Dataset entries:
*** Block opens ***

-- ==== Sys2Proof/Laws/Execution.lean ====
section
/-! SUPPORT. What executing a command does to the error state, to the progress and to the invariant of a safe run. -/

namespace Sys2Proof.Machine

/-- A word that decodes to a command is its word (R80). -/
theorem decode_eq_ok {w : Word} {i} (h : decode w = .ok i) : w = encode i := by
  unfold decode at h
  split at h
  · cases h
  rename_i h0
  simp only [ne_eq, not_not] at h0
  have hs : w.toNat = (rsvField w).toNat * 256 + (opField w).toNat := by
    simp only [rsvField, opField, BitVec.extractLsb'_toNat, Nat.shiftRight_eq_div_pow]
    have := w.isLt
    omega
  apply BitVec.eq_of_toNat_eq
  rw [hs, h0]
  split at h
  · rename_i j hj
    cases h
    unfold instrOfOpcode at hj
    split at hj <;> first | (cases hj; rename_i ho; rw [ho]; rfl) | cases hj
  · cases h

/-- The running command reads `IN` exactly when its word is `DESERIALIZE`'s or `DECODE`'s (R60, R81). -/
theorem readsInput_iff (s : State) :
    s.readsInput = true ↔ s.busy = true ∧ (s.cur = encode .deserialize ∨ s.cur = encode .decode) := by
  unfold State.readsInput
  have h : ∀ i, decode s.cur = .ok i ↔ s.cur = encode i :=
    fun i => ⟨decode_eq_ok, fun h => by rw [h]; cases i <;> rfl⟩
  rw [← h, ← h]
  cases decode s.cur with
  | error => simp
  | ok i => cases i <;> simp

theorem cleared_clear (s : State) : (finish (clearOperation s)).Cleared := ⟨rfl,rfl,rfl,rfl,rfl,rfl,rfl,rfl,rfl,rfl,rfl,rfl,rfl,rfl,rfl,rfl,rfl⟩

theorem cleared_reset (s : State) : (coreReset s).Cleared := ⟨rfl,rfl,rfl,rfl,rfl,rfl,rfl,rfl,rfl,rfl,rfl,rfl,rfl,rfl,rfl,rfl,rfl⟩

/-- After reset or `CLEAR` the status and information registers read 0 (R231). -/
theorem cleared_reads (t : State) (h : t.Cleared) : ∀ off ∈ [0x0C, 0x3C, 0x40, 0x44, 0x48, 0x4C], t.regValue off = 0 := by
  obtain ⟨h1,h2,h3,h4,h5,h6,h7,h8,h9,h10,h11,h12,h13,h14,h15,h16,h17⟩ := h
  intro off ho
  simp at ho
  rcases ho with rfl | rfl | rfl | rfl | rfl | rfl <;>
    simp [State.regValue, State.statusWord, State.nleaf, State.qlen, State.total, State.maxLen, State.busy, flagAt, *]

theorem packLoop_err (fuel : Nat) (s : State) : (packLoop fuel s).err = s.err ∧ (packLoop fuel s).errcode = s.errcode := by
  rw [packLoop_frame]; exact ⟨rfl, rfl⟩

/-- The error of `append` (R160). -/
theorem append_err {c : Code} {len : Nat} {s t : State} (h : append c len s = .next t) (hs : s.err = false) :
    t.err = true → t.errcode = 2#4 := by
  unfold append at h
  split at h
  · cases h; intro; rfl
  · cases h; intro he; rw [(packLoop_err _ _).1] at he; simp [appendBits, hs] at he

/-- The error of the decoder's loop (R180). -/
theorem decodeLoop_err (fuel n : Nat) {s t : State} (h : decodeLoop fuel n s = .next t) (hs : s.err = false) : t.err = true → t.errcode = 5#4 := by
  induction fuel generalizing n s with
  | zero => cases h; intro he; simp [hs] at he
  | succ k ih =>
    rw [decodeLoop] at h
    split at h
    · cases h; intro he; simp [hs] at he
    · cases h; intro; rfl
    · rename_i b s1 hr
      have h1 := refill_frame hr
      have e1 : s1.err = false := by rw [h1]; exact hs
      split at h
      · cases h
      split at h
      · cases h
      split at h
      · exact ih _ h e1
      · split at h
        · cases h; intro he; simp [e1] at he
        · split at h
          · cases h
          · simp only at h
            split at h
            · rename_i s3 ho
              refine ih _ h ?_
              rw [offer_eq ho]; exact e1
            · rename_i s3 rest _ ho
              cases h
              intro he
              rw [offer_eq ho] at he; simp [e1] at he

/-- The errors of one byte of `DESERIALIZE` (R141). -/
theorem desByte_fail {b : Byte} {fs w s e t} (h : desByte b fs w s = .fail e t) : e = .symbolTooLarge ∨ e = .capacityExceeded := by
  have cl : ∀ r fs s, closeNode r fs s ≠ .fail e t := by
    intro r fs
    induction fs generalizing r with
    | nil => intro s h; simp [closeNode] at h
    | cons f fs ih => intro s h; cases f with
      | left k => simp [closeNode] at h
      | right k a => exact ih _ _ (by simpa [closeNode] using h)
  cases w with
  | marker =>
    simp only [desByte, desMarker] at h
    split at h
    · split at h <;> cases h; simp
    · split at h
      · cases h; simp
      · split at h
        · cases h; simp
        · split at h
          · exact absurd h (cl _ _ _)
          · cases h
  | symbol k rem =>
    simp only [desByte, desSymbol] at h
    split at h
    · exact absurd h (cl _ _ _)
    · cases h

*** Block closes ***

* **Problem**:
Figure out how many lines of the data above include "next", then give the number and nothing more.

* **Exercise response**:
2